Portée de la décision
Cette ordonnance de référé rendue par le tribunal judiciaire de Grasse illustre plusieurs mécanismes classiques de la procédure indemnitaire en matière d’accident de la circulation sous empire de la loi du 5 juillet 1985.
Sur la recevabilité de la demande d’expertise : l’article 145 du code de procédure civile est l’outil procédural permettant à une victime non encore consolidée de faire établir contradictoirement les éléments médicaux qui conditionneront l’évaluation de ses préjudices. Le tribunal souligne que la persistance du suivi médical au-delà d’un an après l’accident et l’existence d’un état non consolidé constituent un motif légitime suffisant pour ordonner l’expertise avant tout procès au fond.
Sur la mécanique des provisions : la décision illustre la coexistence de deux types de provisions que le juge des référés peut cumuler — la provision indemnitaire sur le préjudice corporel et la provision ad litem pour frais d’instance — lesquelles obéissent à la même condition de non-contestabilité sérieuse mais ont des objets distincts. L’absence d’obligation de démontrer l’impécuniosité pour la provision ad litem est explicitement rappelée par le tribunal.
Sur la prise en compte des provisions amiables antérieures : le tribunal reconnaît l’existence de la provision amiable de 2 700 EUR pour en tenir compte dans la fixation discrétionnaire du montant provisionnel, sans pour autant admettre l’argument selon lequel cette provision rendrait la demande judiciaire sérieusement contestable. La provision amiable ne supprime pas l’obligation ; elle en diminue le reliquat non encore satisfait.
Sur le profil de la victime : le fait que Monsieur [J] exerce une profession manuelle (maçon) et soutienne être dans l’impossibilité de reprendre son activité a conduit le juge à affirmer la nécessité d’une expertise complète couvrant notamment la PGPA, la PGPF et l’incidence professionnelle — postes qui pourront s’avérer substantiels lors du jugement au fond.

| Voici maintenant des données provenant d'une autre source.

-- ==== Sys2Proof/Machine/DoseArithmetic.lean ====
section
/-! DEFINITION. The dose arithmetic from prior to verdict (R64, R133 to R138, R144 to R147). -/

namespace Sys2Proof.Machine

/-- The lane's contribution entry for stage j (R52). -/
def contributionOf (e : LaneEntry) (j : Nat) : Option Contribution := e.contributions.find? (fun x => x.stage == j)

/-- The upstream stages of this node, 1 to k−1 (R64). -/
def upstreamStages (c : Configuration) : List Nat := (List.range (c.stage - 1)).map (· + 1)

/-- The dose that stands for stage j: its nominal share when it is voided or missing, else its entry's dose (R64). -/
def standsFor (c : Configuration) (r : RowRecord) (e : LaneEntry) (j : Nat) : Nat :=
  if r.upstreamVoided.contains j then share c j
  else match contributionOf e j with
    | some x => x.dose
    | none => share c j

/-- The lane's voided flag: some upstream stage is in the upstream-voided set (R64). -/
def laneVoided (c : Configuration) (r : RowRecord) : Bool :=
  (upstreamStages c).any (fun j => r.upstreamVoided.contains j)

/-- The lane's assumed flag: some upstream stage is neither voided nor holds an entry (R64). -/
def laneAssumed (c : Configuration) (r : RowRecord) (e : LaneEntry) : Bool :=
  (upstreamStages c).any (fun j => !r.upstreamVoided.contains j && (contributionOf e j).isNone)

/-- The prior, saturating at 65535 RU (R133). -/
def prior (c : Configuration) (r : RowRecord) (e : LaneEntry) : Nat :=
  saturate16 ((upstreamStages c).map (standsFor c r e)).sum

/-- The planned cumulative dose S through this stage (R134). -/
def plannedDose (c : Configuration) : Nat :=
  if finalStage c then c.dtarget else saturate16 ((List.range c.stage).map (fun j => share c (j + 1))).sum

/-- The aim in RU (R135): natural subtraction stops at 0, as the max with 0 asks. -/
def aimOf (c : Configuration) (r : RowRecord) (e : LaneEntry) : Nat :=
  min (plannedDose c - prior c r e) (c.dmax - prior c r e)

/-- The contact weight w at pressure P, 0 to 256 (R137). -/
def contactWeight (c : Configuration) (pressure : Nat) : Nat :=
  if pressure < c.pmin then 0 else min 256 (256 * pressure / c.pref)

/-- The increment of one dwell sample at temperature T and contact weight w (R138): natural subtraction gives the excess 0 at or
below Tact. -/
def increment (c : Configuration) (temp weight : Nat) : Nat := (temp - c.tact) * weight / 256

/-- The accumulator with an increment added, saturating at 1,048,575 DU (R139). -/
def accumulate (acc inc : Nat) : Nat := min 1048575 (acc + inc)

/-- The own dose in RU: half a report unit rounds up, held to 65535 (R144). -/
def ownDose (acc : Nat) : Nat := saturate16 ((acc + 8) / 16)

/-- The cumulative dose (R145). -/
def cumulativeDose (c : Configuration) (r : RowRecord) (e : LaneEntry) (own : Nat) : Nat := saturate16 (prior c r e + own)

/-- The verdict of a lane whose plan was PRESS or NOT PRESSED, at cumulative dose C (R146); `doubtful` says that one of the four
conditions of R147 holds. -/
def doseVerdict (c : Configuration) (cumulative : Nat) (doubtful : Bool) : Verdict :=
  if finalStage c then
    if cumulative < c.dmin then .under
    else if c.dmax < cumulative then .over
    else if doubtful then .doubt
    else .sealed
  else if c.dmax < cumulative then .over
  else .pending

end Sys2Proof.Machine
end

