-- ==== Sys2Proof/Machine/Tracking.lean ====
section
/-! DEFINITION. The index tracker's queue: retiring and advancing, alignment, skew, realignment and the flush (R33 to R49). -/

namespace Sys2Proof.Machine

/-! ## The travel queue -/

/-- The 48 tags of the window of H, head first (R34). -/
def windowTags (h : Tag) : List Tag := (List.range 48).map (fun m => h + BitVec.ofNat 16 m)

/-- A new travel queue for H: 48 records as created (R35, R41). -/
def freshQueue (c : Configuration) (h : Tag) : List RowRecord := (windowTags h).map (freshRecord c)

/-- Steps 2 to 4 of an accepted index: the head leaves, H advances, a new record enters at the tail (R36). -/
def advanceQueue (h : Tag) (p : Part) : Part :=
  { p with
    tracker :=
      { p.tracker with
        h := some (h + 1),
        records := p.tracker.records.drop 1 ++ [freshRecord (cfg p) (h + 48)] } }

/-! ## Mode-free parts of alignment -/

/-- The implied head tag of a header (R33). -/
def impliedHead (c : Configuration) (hd : Header) : Tag :=
  hd.hereTag + BitVec.ofNat 16 hd.position.toNat - BitVec.ofNat 16 c.position

/-- H and the travel queue set at alignment, candidates cleared (R41 steps 1 to 3). -/
def alignAt (h : Tag) (p : Part) : Part :=
  { p with
    tracker :=
      { p.tracker with h := some h, records := freshQueue (cfg p) h, candidate := none, candidateCount := 0, skew := none } }

/-! ## Realignment -/

/-- A lane entry kept by a realignment: statements and contributions stay, result fields return to R35 (R44). -/
def keepLane (e : LaneEntry) : LaneEntry :=
  { freshLane with formed := e.formed, load := e.load, card := e.card, contributions := e.contributions }

/-- A record kept by a realignment (R44). -/
def keepRecord (r : RowRecord) : RowRecord :=
  { r with frozen := false, concluded := false, lanes := r.lanes.map keepLane }

/-- The record for a tag of the new window: kept from the old queue, or created (R44). -/
def realignedRecord (c : Configuration) (old : List RowRecord) (t : Tag) : RowRecord :=
  match old.find? (fun r => r.tag == t) with
  | some r => keepRecord r
  | none => freshRecord c t

/-- A realignment by d applied to H and the travel queue (R44), the candidate and the pending realignment cleared (R45). -/
def moveQueue (h : Tag) (d : Int) (p : Part) : Part :=
  { p with
    tracker :=
      { p.tracker with
        h := some (tagAdd h d),
        records := (windowTags (tagAdd h d)).map (realignedRecord (cfg p) p.tracker.records),
        skew := none, pendingRealign := none } }

/-- The VOID NOTICE of a realignment by d from H_old (R45). -/
def realignNotice (c : Configuration) (h : Tag) (r : Realignment) : FrameBody :=
  .voidNotice (tagMin r.hFirst (tagAdd r.hFirst r.d)) (tagMax h (tagAdd h r.d)) c.stage .realign

/-- A realignment applied: the queue moves, the notice is queued, REALIGNED is raised and REALIGN counted (R44, R45). -/
def applyRealignment (r : Realignment) (p : Part) : Part :=
  match p.tracker.h with
  | none => p
  | some h => count .realign (raise .realigned (send (realignNotice (cfg p) h r) (moveQueue h r.d p)))

/-- A decided realignment: applied at once with the platen OPEN or SETTLE, else held pending; a later one replaces the d of the
one held and keeps its H_first (R43). -/
def decideRealignment (r : Realignment) (p : Part) : Part :=
  let p := { p with tracker := { p.tracker with skew := none } }
  match p.sequencer.platen with
  | .opened => applyRealignment r p
  | .settle => applyRealignment r p
  | _ =>
    let kept := match p.tracker.pendingRealign with
      | some old => { r with hFirst := old.hFirst }
      | none => r
    { p with tracker := { p.tracker with pendingRealign := some kept } }

/-- The skew candidate after a frame with skew d not 0 (R42). -/
def nextSkew (s : Option Skew) (d : Int) (h : Tag) : Skew :=
  match s with
  | some old => if old.d = d then { old with count := old.count + 1 } else { d := d, count := 1, hFirst := h }
  | none => { d := d, count := 1, hFirst := h }

/-- Skew evidence against H (R42): d of 0 empties the candidate; else it is counted, and at N the realignment is decided (R43). -/
def takeSkew (h : Tag) (d : Int) (p : Part) : Part :=
  if d = 0 then { p with tracker := { p.tracker with skew := none } }
  else
    let s := nextSkew p.tracker.skew d h
    let p := count .skewEvidence { p with tracker := { p.tracker with skew := some s } }
    if (cfg p).evidence ≤ s.count then decideRealignment { d := s.d, hFirst := s.hFirst } p else p

/-- The alignment candidate and count after an implied head tag (R39). -/
def nextCandidate (t : Tracker) (i : Tag) : Tracker :=
  if t.candidate = some i then { t with candidateCount := t.candidateCount + 1 }
  else { t with candidate := some i, candidateCount := 1 }

/-! ## The flush -/

/-- The flush of RESYNC and CLEAR FAULT (R47 steps 1 to 3): the notice over the window when H is present, then no H, no record, no
candidate, no pending realignment and quiet count 0. -/
def flush (cause : VoidCause) (p : Part) : Part :=
  let p := match p.tracker.h with
    | some h => send (.voidNotice h (h + 47) (cfg p).stage cause) p
    | none => p
  { p with
    tracker :=
      { p.tracker with
        h := none, records := [], candidate := none, candidateCount := 0, skew := none, pendingRealign := none,
        quietCount := 0 } }

end Sys2Proof.Machine
end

Sur les dépens : en rappelant que le juge des référés ne peut pas réserver les dépens mais doit statuer sur leur sort (article 491 CPC tel qu’interprété par la Cour de cassation), l’ordonnance évite un écueil procédural fréquemment relevé en pratique.
L’affaire reviendra devant le juge du fond une fois le rapport d’expertise déposé — dans un délai de six mois, sauf prorogation autorisée —, avec l’intégralité des postes Dintilhac à instruire.